В этот момент он осторожно прикоснулся к ней рукой. Она вздрогнула. И если поначалу движения его были медленны, то непосредственно к делу он приступил без всякой раскачки. Джо совершал свои действия, не нуждаясь в ухаживании, без лишних взглядов, слов или жестов, а она просто наклонила голову, отвела глаза, чуть повернулась и сделалась такой доступной и уязвимой. Эта уязвимость будоражила его, и он, двигаясь рядом с ней, сосредоточился на том, что доставляло ему удовольствие. А ей казалось вполне естественным, что рука этого страстного и красивого незнакомца скользит вверх по ее бедру, обнажая великолепные длинные загорелые ноги.
Слегка флиртуя, она глядит в его горящие глаза и чувствует как он возится с ее одеждой. И вот уже оба полушария обнажены, и соски жаждут ласки и стоят торчком в ожидании. Но вместо этого он берет обе груди в свои ладони и, даже не поцеловав, наклоняет голову и скользит языком вниз по ее груди. Горячий язык облизывает ее груди и соски, и все вокруг, и скользит дальше вниз по соблазнительно вылепленному животу туда, к дразнящему изгибу бедер. Она что-то говорит, но никто из них не слышит. Он вытаскивает член из брюк и скользит языком теперь уже снизу вверх. Он весь мокрый. Она тоже. Он ладонью растирает влагу по ее телу, потом она чувствует, как он заполняет ее всю. Их губы сливаются, они двигаются в такт друг другу, и «Боже!» — бормочет она. И хочет еще и еще. В ушах грохочут барабаны. И оба в тесном жарком объятии разряжаются взрывом неумолимой дикой страсти.
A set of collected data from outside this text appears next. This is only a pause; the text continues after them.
-- ==== Sys2Proof/Certificates/Slice0/Obligations.lean ====
section
/-!
DEFINITION. What is claimed of the model, for the provers.
-/

namespace Sys2Proof.Claims

open Sys2Proof.Machine

/-! Words used by many statements. -/

/-- The state after an instruction of `n` bytes that leaves everything else as it is: the program counter past it, INSTRET counted,
not waiting. -/
def passed (s : State) (n : Nat) : State :=
  { s with hart := { s.hart with pc := s.hart.pc + BitVec.ofNat 64 n, instret := s.hart.instret + 1, waiting := false } }

/-- The same, with register `r` of the view holding `v` (R9, R258). -/
def answered (s : State) (r : Nat) (v : Word) : State := passed (wx s r v) 4

/-- An integer as a register value, modulo 2^64; a field of `n` bits as a signed value (R131). -/
def asWord (v : Int) : Word := BitVec.ofInt 64 v

def signedField (n v : Nat) : Int := if v < 2 ^ (n - 1) then v else (v : Int) - 2 ^ n

/-- The trap that an instruction without an in-flight slot raises (R305). -/
def ownTrap (s : State) (cause sub acc elem : Nat) (addr : Word) : Trap :=
  { cause, sub, acc, elem, addr, rpc := s.hart.pc, w1 := s.hart.ir1, w2 := s.hart.ir2, pair := s.hart.irPair }

/-- The trap of an access of an instruction that failed (R305, R326). -/
def accessTrap (s : State) (f : AccFault) (acc elem va : Nat) : Trap :=
  { ownTrap s f.cause f.sub acc elem (BitVec.ofNat 64 va) with po := f.po }

/-- The state after a trap (R302): the record in bank depth, one level deeper, the privileged view, the fetch at TVEC. -/
def trapped (s : State) (t : Trap) : State :=
  { s with
    hart := { s.hart with
      bank0 := if s.hart.depth = 0 then recordOf s.hart t else s.hart.bank0
      bank1 := if s.hart.depth = 1 then recordOf s.hart t else s.hart.bank1
      depth := s.hart.depth + 1, priv := true, pc := s.hart.tvec &&& ~~~3#64, lap := none, inflight := [], held := none, waiting := false } }

/-- A trap of this instruction is taken at once: no older fault is held, a bank is free. -/
def CanTrap (s : State) : Prop := s.hart.held = none ∧ s.hart.depth < 2

/-! Scalar instructions. -/

/-- The number of bits of a value without its leading zeros. -/
def bitLength (n : Nat) : Nat := if n = 0 then 0 else n.log2 + 1

/-- Destination and result of the SALU forms (R138, R139), by exact arithmetic on the signed or unsigned values. -/
def scalarResult (s : State) : Instr → Option (Nat × Word)
  | .add xd a b => some (xd, asWord ((rx s a).toInt + (rx s b).toInt))
  | .sub xd a b => some (xd, asWord ((rx s a).toInt - (rx s b).toInt))
  | .and xd a b => some (xd, rx s a &&& rx s b)
  | .or xd a b => some (xd, rx s a ||| rx s b)
  | .xor xd a b => some (xd, rx s a ^^^ rx s b)
  | .sll xd a b => some (xd, asWord ((rx s a).toInt * 2 ^ ((rx s b).toNat % 64)))
  | .srl xd a b => some (xd, BitVec.ofNat 64 ((rx s a).toNat / 2 ^ ((rx s b).toNat % 64)))
  | .sra xd a b => some (xd, asWord ((rx s a).toInt / 2 ^ ((rx s b).toNat % 64)))
  | .slt xd a b => some (xd, if (rx s a).toInt < (rx s b).toInt then 1 else 0)
  | .sltZ xd a b => some (xd, if (rx s a).toNat < (rx s b).toNat then 1 else 0)
  | .min xd a b => some (xd, asWord (min (rx s a).toInt (rx s b).toInt))
  | .max xd a b => some (xd, asWord (max (rx s a).toInt (rx s b).toInt))
  | .minZ xd a b => some (xd, BitVec.ofNat 64 (min (rx s a).toNat (rx s b).toNat))
  | .maxZ xd a b => some (xd, BitVec.ofNat 64 (max (rx s a).toNat (rx s b).toNat))
  | .clz xd a => some (xd, BitVec.ofNat 64 (64 - bitLength (rx s a).toNat))
  | .popc xd a => some (xd, BitVec.ofNat 64 ((List.range 64).filter fun i => (rx s a).getLsbD i).length)
  | .sel xd a b => some (xd, if rx s xd ≠ 0 then rx s a else rx s b)
  | .mul xd a b => some (xd, asWord ((rx s a).toInt * (rx s b).toInt))
  | .mulh xd a b => some (xd, asWord ((rx s a).toInt * (rx s b).toInt / 2 ^ 64))
  | .mulhZ xd a b => some (xd, BitVec.ofNat 64 ((rx s a).toNat * (rx s b).toNat / 2 ^ 64))
  | .div xd a b => some (xd, if (rx s b).toInt = 0 then asWord (-1) else asWord ((rx s a).toInt.tdiv (rx s b).toInt))
  | .divZ xd a b => some (xd, if (rx s b).toNat = 0 then asWord (-1) else BitVec.ofNat 64 ((rx s a).toNat / (rx s b).toNat))
  | .rem xd a b => some (xd, if (rx s b).toInt = 0 then rx s a else asWord ((rx s a).toInt.tmod (rx s b).toInt))
  | .remZ xd a b => some (xd, if (rx s b).toNat = 0 then rx s a else BitVec.ofNat 64 ((rx s a).toNat % (rx s b).toNat))
  | _ => none

/-- Destination and result of the immediate forms (R140). -/
def immediateResult (s : State) : Instr → Option (Nat × Word)
  | .addi xd a imm => some (xd, asWord ((rx s a).toInt + signedField 16 imm))
  | .andi xd a imm => some (xd, rx s a &&& BitVec.ofNat 64 imm)
  | .ori xd a imm => some (xd, rx s a ||| BitVec.ofNat 64 imm)
  | .xori xd a imm => some (xd, rx s a ^^^ BitVec.ofNat 64 imm)
  | .slli xd a k => some (xd, asWord ((rx s a).toInt * 2 ^ k))
  | .srli xd a k => some (xd, BitVec.ofNat 64 ((rx s a).toNat / 2 ^ k))
  | .srai xd a k => some (xd, asWord ((rx s a).toInt / 2 ^ k))
  | .slti xd a imm => some (xd, if (rx s a).toInt < signedField 16 imm then 1 else 0)
  | .lui xd imm => some (xd, asWord (signedField 21 imm * 65536))
  | .addpc xd imm => some (xd, asWord (s.hart.pc.toInt + signedField 21 imm * 65536))
  | _ => none

/-- Scalar loads (R141): bytes, whether sign-extended, destination, base, displacement. -/
def loadForm : Instr → Option (Nat × Bool × Nat × Nat × Nat)
  | .ldsS8 xd xs1 imm => some (1, true, xd, xs1, imm)
  | .ldsZ8 xd xs1 imm => some (1, false, xd, xs1, imm)
  | .ldsS16 xd xs1 imm => some (2, true, xd, xs1, imm)
  | .ldsZ16 xd xs1 imm => some (2, false, xd, xs1, imm)
  | .ldsS32 xd xs1 imm => some (4, true, xd, xs1, imm)
  | .ldsZ32 xd xs1 imm => some (4, false, xd, xs1, imm)
  | .ldsZ64 xd xs1 imm => some (8, false, xd, xs1, imm)
  | _ => none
Этот неумолкающий голос, вибрирующий, напоминающий церковный орган... О Господи, орган, ода, рокочущий, и шепчущий, и рассказывающий ей о вещах, которыми он желал бы заняться. А сладость его комплиментов! Он говорит, как с трудом удержался от того, чтобы прикоснуться к ней во время их последней встречи, а когда она шла рядом с ним, спаянная скользкая сладострастность ее великолепных, бесконечно длинных ног и покачивающихся ягодиц слала ему воздушные поцелуи. И это не что иное, как прорыв связи, новшество в области слуха и чувств. Он шепнул ей: «ноги женщины говорят» и объяснил значение слова, выраженное движением ноги. Она знает это слово. Это широко распространенное слово в английском разговорном языке. Приглашение пообедать. Ее ноги зазывали: «Съешь меня!»А поскольку она — его настоящая королева, оказывающая милость своему придворному шуту, он обязан выполнять все ее желания.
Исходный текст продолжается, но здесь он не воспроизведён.